You Can’t Force Data Quality

How many times have you been surfing the web only to encounter a form that requests a slew of personal information before you can continue on? You know what I'm talking about. A company markets a white paper or poll results or something else that intrigues you, so you click on the link, and bang, there you are. You don't have the information you wanted yet, but if you just fill out this form then you'll be redirected to the information.

Makes you want to scream, doesn't it? Some folks just shut down their browser or move on to something else. Some folks enter partially accurate information to see how little they need to provide without getting rejected. And some folks just provide bogus information.

Now sometimes completely bogus information won't work. Maybe the form requires an email address to which the information will be sent. But hey, that is what Gmail and Yahoo Mail were made for, right? Just create a new address, fill in the form using it, collect the information, then shut down or ignore that email account for the rest of your life.

Then there is the phone number. I never supply an accurate phone number. If the form allows, I type in "do not call me" as my phone number. If not, then I use the information number, 555-1212 (with my area code). I get more than enough cold calls for things I don't need already, thank you.

The point I'm trying to make is that these marketing tactics are responsible for the creation of a lot of bad quality data. But at least some of the data must be useful or the marketers would not use these tactics. And who can fault marketers for actually trying to target prospective customers? After all, that is their job. And the information was evidently interesting enough to get you to click to it, right?

So what is my point? Well, I have a couple of them. The first point is that these web forms need to be more stringently developed.
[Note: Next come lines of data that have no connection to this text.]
-- ==== Sys2Proof/Certificates/Slice0/Obligations.lean ====
section
/-!
DEFINITION. The statements for the provers, in the order of OBLIGATIONS.json.
A statement `completesAs i s u` gives the whole next state of `i` at `s` but for the sequencing fields: what `u` does
not change, memory and every register included, is unchanged (Safety.lean).
-/

open Sys2Proof Sys2Proof.Machine

/-! ## Encoding -/

/-- Decoding the encoding of a well-formed instruction gives it back: no field of an encoding is dropped
(R151, R152, R153, R157, R158). -/
def Obligations.DecodeOfEncode : Prop :=
  ∀ i : Instr, i.wf = true → decode (encode i) = i

/-- Every half decodes to a well-formed instruction, and encoding that gives the half back (R151, R152, R153). -/
def Obligations.EncodeOfDecode : Prop :=
  ∀ h : Half, (decode h).wf = true ∧ encode (decode h) = h

/-- The decoder's row is the one row whose mask and match select the half (R159). -/
def Obligations.EveryHalfSelectsOneRow : Prop :=
  ∀ (h : Half) (o : Op), o = (decode h).op ↔
    match o.opcode with
    | .short S => h &&& 0x0BF000#24 = S.setWidth 24 <<< 12
    | .long L => h &&& 0x0F8000#24 = 0x080000#24 ||| (L.setWidth 24 <<< 15)

/-- Words written out from the spec's encodings, one from each family (R151, R152, R153, R157, R158). -/
def Obligations.SampleWordsDecode : Prop :=
  decode 0x008A00#24 = .xta 0 0o5000 ∧ decode 0xF00000#24 = .atx 15 0 ∧ decode 0x062003#24 = .ita 0 0o70003 ∧
  decode 0x50B010#24 = .arx 5 0o20 ∧ decode 0x01E041#24 = .asn 0 0o101 ∧ decode 0x00201E#24 = .mod 0 0o36 ∧
  decode 0x01A000#24 = .ext32 0 0 ∧ decode 0x32800A#24 = .e50 3 0o12 ∧ decode 0x090005#24 = .utc 0 5 ∧
  decode 0xDC8080#24 = .vjm 13 0o200 ∧ decode 0x1F8040#24 = .vlm 1 0o100 ∧ decode 0x3D0000#24 = .ij 3 0 ∧
  decode 0x0D8000#24 = .stop 0 0

/-! ## Operands and registers -/

/-- The modified literal, the effective address, and the address and the stack pop of a memory operand
(R154, R270). -/
def Obligations.OperandAddresses : Prop :=
  ∀ (r : Idx) (addr : Addr) (s : State),
    (modified addr s).toNat = (addr.toNat + if s.ruu.modPending then s.mod.toNat else 0) % 2 ^ 15 ∧
    (effective r addr s).toNat = ((modified addr s).toNat + (idx r s).toNat) % 2 ^ 15 ∧
    (if r = 15 ∧ modified addr s = 0 then
      operandAddr r addr s = sp s - 1 ∧ popped r addr s = { setSp (sp s - 1) s with corr := .plusOne }
    else operandAddr r addr s = effective r addr s ∧ popped r addr s = s)

/-- The register file: a read after a write of any slot through any other, what each slot keeps, the hardwired zero,
that a write changes nothing outside the file, the 4-bit index field and the stack pointer as slots of it, and which
slots a transfer instruction reaches (R32, R33). -/
def Obligations.RegisterFileReadsBack : Prop :=
  ∀ (i j : BitVec 5) (v : Key) (r : Idx) (x : Addr) (s : State),
    readM 0 s = 0 ∧
    readM i (writeM j v s) =
      (if i = j then
        (if j = 0 then 0 else if j = 0o34 ∨ j = 0o35 then v else v &&& 0o77777)
      else readM i s) ∧
    { writeM j v s with
      gen := s.gen, mod := s.mod, psw := s.psw, m22 := s.m22, m23 := s.m23, m24 := s.m24, m25 := s.m25, m26 := s.m26
      spsw := s.spsw, ret0 := s.ret0, ret1 := s.ret1, eret := s.eret, iret := s.iret, ibp := s.ibp, dwp := s.dwp
      m36 := s.m36, m37 := s.m37 } = s ∧
    (idx r s).setWidth 16 = readM (r.setWidth 5) s ∧ setIdx r x s = writeM (r.setWidth 5) (x.setWidth 16) s ∧
    sp s = idx 15 s ∧ setSp x s = setIdx 15 x s ∧
    (selector x s).toNat = x.toNat % (if supervisor s then 32 else 16)

/-! ## Memory -/

/-- Resolution and translation: the space an address is forced into, the table it goes through, the register and the
entry of a page, cut to `PHYS_PAGES`, and that every translated address lies inside memory (R7, R82, R83, R91). -/
def Obligations.AddressesTranslate : Prop :=
  ∀ (a : Addr) (k : Key) (s : State),
    (resolve a s).toNat = (if s.ruu.extracode ∨ s.ruu.interrupt ∨ s.psw.getLsbD 0 then 2 ^ 15 + a.toNat else a.toNat) ∧
    (translate k s).toNat =
      (tlbEntry (if k.getLsbD 15 then s.rpS else s.rpU) (k.extractLsb' 10 5) s).toNat * 1024 + k.toNat % 1024 ∧
    (translate k s).toNat < memWords s ∧ memWords s = 2 ^ s.setup.pagesLog.val * 1024 ∧
    ∀ (rp : Vector Word 8) (i : Fin 8) (e : Fin 4),
      (tlbEntry rp (BitVec.ofNat 5 (4 * i.val + e.val)) s).toNat =
        (pageEntry rp[i.val] e.val).toNat % 2 ^ s.setup.pagesLog.val

/-- The packed page-table layout, and that packing four unpacked entries loses none of them (R90, R91, R92). -/
def Obligations.PageEntriesRepack : Prop :=
  ∀ (R : Word) (s : State) (e : Nat), e < 4 →
    (∀ b < 5, (pageEntry R e).getLsbD b = R.getLsbD (5 * e + b)) ∧
    (∀ h < 6, (pageEntry R e).getLsbD (5 + h) = R.getLsbD (24 + 4 * h + e)) ∧
    pageEntry (packEntries (pageEntry R 0) (pageEntry R 1) (pageEntry R 2) (pageEntry R 3)) e &&& pageMask s =
      pageEntry R e &&& pageMask s

/-- What a load checks, in order, and what it finds: the buffered word on a hit, else the memory cell
(R100, R101, R102, R103, R106, R115, R403). The model's choices, each the default of a parameter that the spec leaves
OPEN (log 10): the bank index of a RAM_CHECK on a miss is the physical page, protection looks at the logical page, a load
from address 0 finds 0, a load looks at the watchpoint, and the tags NUMBER and 0 are accepted. -/
def Obligations.LoadChecksAndFinds : Prop :=
  ∀ (a : Addr) (s : State),
    (a = 0 → loadFault a s = none ∧ loadWord a s = 0) ∧
    (a ≠ 0 →
      loadFault a s =
        (if s.psw.getLsbD 1 = false ∧ ¬(supervisor s ∧ s.psw.getLsbD 0 ∧ a.toNat < Config.exemptLimit) ∧
            s.rz.getLsbD (a.toNat / 1024) then some ⟨.operandProt, some (a.toNat / 1024)⟩
        else if s.psw.getLsbD 4 ∧ s.dwp = resolve a s then some ⟨.watchpoint, none⟩
        else if (loadCell (resolve a s) s).1.tag = 2 ∨ (loadCell (resolve a s) s).1.tag = 0 then none
        else some ⟨.ramCheck, some (loadCell (resolve a s) s).2⟩) ∧
      loadWord a s = (loadCell (resolve a s) s).1.word ∧
      (∀ i : Fin 8, wbHits (resolve a s) i s →
        loadCell (resolve a s) s = (⟨s.wb.lines[i.val].word, s.wb.lines[i.val].tag⟩, i.val)) ∧
      (wbMisses (resolve a s) s →
        loadCell (resolve a s) s =
          (memRead (translate (resolve a s) s) s, (translate (resolve a s) s).toNat / 1024)))

/-- What a fetch checks, in order; a fault of the fetch is taken before anything of the half (R120, R122, R403).
The step ends with the timer's look (R432), here too, by the model's reading (log 26). -/
def Obligations.FetchFaultsAreTaken : Prop :=
  (∀ (a : Addr) (s : State),
    fetchFault a s =
      (if a = 0 then some ⟨.insnCheck, some 0⟩
      else if supervisor s = false ∧
          tlbEntry (if (resolve a s).getLsbD 15 then s.rpS else s.rpU) ((resolve a s).extractLsb' 10 5) s = 0 then
        some ⟨.insnProt, some (a.toNat / 1024)⟩
      else if s.ibp = resolve a s then some ⟨.breakpoint, none⟩
      else if (fetchCell (resolve a s) s).tag = 1 then none
      else some ⟨.insnCheck, some 0⟩)) ∧
  ∀ (s u : State) (f : Trap), readyToFetch s u → fetchFault u.pc u = some f →
    step s = endStep (.next (recover f u))

/-- A store hit updates its line and spares the recency of the oldest line; a store miss evicts the oldest line to
the address it was allocated with, installs the new line and makes it most recent; nothing else changes
(R107, R111, R112). -/
def Obligations.StoresUpdateTheBuffer : Prop :=
  ∀ (k : Key) (w : Word) (s : State), Memory.wf s.mem →
    (∀ i : Fin 8, wbHits k i s →
      let t := storeAt k w s
      { t with wb := s.wb } = s ∧
      t.wb.lines[i.val] =
        { s.wb.lines[i.val] with
          word := w, tag := 2#2 ^^^ (BitVec.ofBool s.ruu.convolLeft ++ BitVec.ofBool s.ruu.convolRight) } ∧
      (∀ j : Fin 8, j ≠ i → t.wb.lines[j.val] = s.wb.lines[j.val]) ∧
      t.wb.newer = (if i = s.wb.oldest then s.wb.newer else touchBits 8 s.wb.newer i.val) ∧
      t.wb.oldest = (if i = s.wb.oldest then s.wb.oldest else (wbTouch i s.wb).oldest)) ∧
    (wbMisses k s →
      let t := storeAt k w s
      let o := s.wb.oldest
      { t with wb := s.wb, mem := s.mem } = s ∧
      t.wb.lines[o.val] =
        ⟨true, k, translate k s, w,
          2#2 ^^^ (BitVec.ofBool s.ruu.convolLeft ++ BitVec.ofBool s.ruu.convolRight)⟩ ∧
      (∀ j : Fin 8, j ≠ o → t.wb.lines[j.val] = s.wb.lines[j.val]) ∧
      t.wb.newer = touchBits 8 s.wb.newer o.val ∧ t.wb.oldest = (wbTouch o s.wb).oldest ∧
      ∀ p, memRead p t =
        if s.wb.lines[o.val].valid ∧ p = s.wb.lines[o.val].phys then
          ⟨s.wb.lines[o.val].word, s.wb.lines[o.val].tag⟩
        else memRead p s)

/-- A load sees the processor's own earlier store; a word stored with CONVOL_RIGHT set fails the load's tag check, with
the number of the line that holds it (R106, R107, R115, R140). That NUMBER and 0 are the accepted tags is the model's
choice (log 10). -/
def Obligations.LoadSeesOwnStore : Prop :=
  ∀ (a : Addr) (w : Word) (s : State), a ≠ 0 → storeFault a s = none →
    loadWord a (stored a w s) = w ∧
    (s.ruu.convolRight = false → loadFault a (stored a w s) = none) ∧
    (s.ruu.convolRight = true → ∃ i : Fin 8, wbHits (resolve a s) i (stored a w s) ∧
      loadFault a (stored a w s) = some ⟨.ramCheck, some i.val⟩)

/-- A store that fails a check leaves memory and the buffer as they are: the half of `ATX`, `STX`, `XTS` or `ITS` is
undone whole and the fault taken (R100, R101, R102, R103, R110, R186, R403). That protection looks at the logical page is
the model's choice, the default of PROT_INDEX (log 10). -/
def Obligations.StoreFaultsAreTaken : Prop :=
  (∀ (a : Addr) (s : State), a ≠ 0 →
    storeFault a s =
      (if s.psw.getLsbD 1 = false ∧ ¬(supervisor s ∧ s.psw.getLsbD 0 ∧ a.toNat < Config.exemptLimit) ∧
          s.rz.getLsbD (a.toNat / 1024) then some ⟨.operandProt, some (a.toNat / 1024)⟩
      else if s.psw.getLsbD 4 ∧ s.dwp = resolve a s then some ⟨.watchpoint, none⟩ else none)) ∧
  ∀ (r : Idx) (addr : Addr) (s : State) (f : Trap),
    (storeFault (effective r addr s) s = some f →
      exec (.atx r addr) s = .next (recover f s) ∧ exec (.stx r addr) s = .next (recover f s)) ∧
    (storeFault (sp s) s = some f →
      exec (.xts r addr) s = .next (recover f s) ∧ exec (.its r addr) s = .next (recover f s))

/-- The flush writes every valid line to the address it was allocated with, in line order, and invalidates it
(R113). -/
def Obligations.FlushWritesEveryLine : Prop :=
  ∀ s : State, Memory.wf s.mem →
    let t := flushAll s
    { t with wb := s.wb, mem := s.mem } = s ∧
    t.wb.newer = s.wb.newer ∧ t.wb.oldest = s.wb.oldest ∧
    (∀ i : Fin 8, t.wb.lines[i.val] = { s.wb.lines[i.val] with valid := false }) ∧
    (∀ (p : Phys) (i : Fin 8), s.wb.lines[i.val].valid = true → s.wb.lines[i.val].phys = p →
      (∀ j : Fin 8, i < j → ¬(s.wb.lines[j.val].valid = true ∧ s.wb.lines[j.val].phys = p)) →
      memRead p t = ⟨s.wb.lines[i.val].word, s.wb.lines[i.val].tag⟩) ∧
    (∀ p : Phys, (∀ i : Fin 8, ¬(s.wb.lines[i.val].valid = true ∧ s.wb.lines[i.val].phys = p)) →
      memRead p t = memRead p s)

/-- A touched line becomes more recent than every other, the other pairs keep their order, the relation stays a
total order, and the oldest pointer names the line every other is more recent than (R131, R132). -/
def Obligations.TouchKeepsATotalOrder : Prop :=
  (∀ (b : WriteBuffer) (i : Fin 8), recencyTotal 8 b.newer →
    let c := wbTouch i b
    c.lines = b.lines ∧ recencyTotal 8 c.newer ∧
    (∀ j < 8, j ≠ i.val → newer 8 c.newer i.val j = true) ∧
    (∀ j < 8, ∀ k < 8, j ≠ k → j ≠ i.val → k ≠ i.val → newer 8 c.newer j k = newer 8 b.newer j k) ∧
    ∀ j < 8, j ≠ c.oldest.val → newer 8 c.newer j c.oldest.val = true) ∧
  ∀ (b : Prefetch) (i : Fin 4), recencyTotal 4 b.newer →
    let c := pfTouch i b
    c.lines = b.lines ∧ recencyTotal 4 c.newer ∧
    (∀ j < 4, j ≠ i.val → newer 4 c.newer i.val j = true) ∧
    (∀ j < 4, ∀ k < 4, j ≠ k → j ≠ i.val → k ≠ i.val → newer 4 c.newer j k = newer 4 b.newer j k) ∧
    ∀ j < 4, j ≠ c.oldest.val → newer 4 c.newer j c.oldest.val = true

/-! ## The step -/

/-- A step that takes no interrupt and whose fetch passes runs the decoded live half in the state the fetch leaves,
then looks at the timer; the fetch changes the prefetch cache alone (R180, R182, R183, R121). The processor's turn stands
at the head of the tape or comes with an empty one. What the fetch finds and installs is `FetchFindsAndInstalls`.
That every such step ends with the timer's look (R432), one whose half faults or stops too, is the model's reading
(log 26). -/
def Obligations.StepRunsDecodedHalf : Prop :=
  ∀ (s u : State) (i : Instr), readyToFetch s u → fetchFault u.pc u = none →
    i = decode (halfOf (fetchCell (resolve u.pc u) u).word u.ruu.right) →
    i.wf = true ∧ step s = endStep (exec i (fetchCommit (resolve u.pc u) u)) ∧
    { fetchCommit (resolve u.pc u) u with pf := u.pf } = u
For example, you should never be able to type characters into a phone number field. I'm talking about basic edit checks that every programmer should have been taught to do in Coding 101.

You also can check for and reject commonly submitted bogus items. For example, Mickey Mouse will never be your customer. And an address of 1313 Mockingbird Lane may be good for The Munsters, but not your customers. And while you're at it, any phone number with a 555 prefix can be summarily rejected, too.

If you are really interested in accurate data, take the time to do some more robust edit checking. Do the area code and zip code entered actually exist? Do they match the City and State that was entered? For example, if someone enters the 512 area code (Austin, TX) but enters Pittsburgh, PA for the city and state, you know the data is bogus. Or at least suspect ... after all, people do move and take their mobile phone number with them. I have a friend who has moved from Chicago to Florida to New York to Texas and he still has a mobile phone with a 630 area code.

And if you want to go even further you can match up company names to known addresses for that company to verify that an actual, accurate company name is being provided. Of course, there are exceptions here, too. Maybe you work from a home office and you've provided a legitimate address.

The bottom line is that organizations can do better at verifying data in their customer-facing web applications. But even then, you just can't force data quality. There will still be people "out there" (like me) who find ways to enter good enough data that will not have someone emailing them or calling them up trying to sell them something all the time.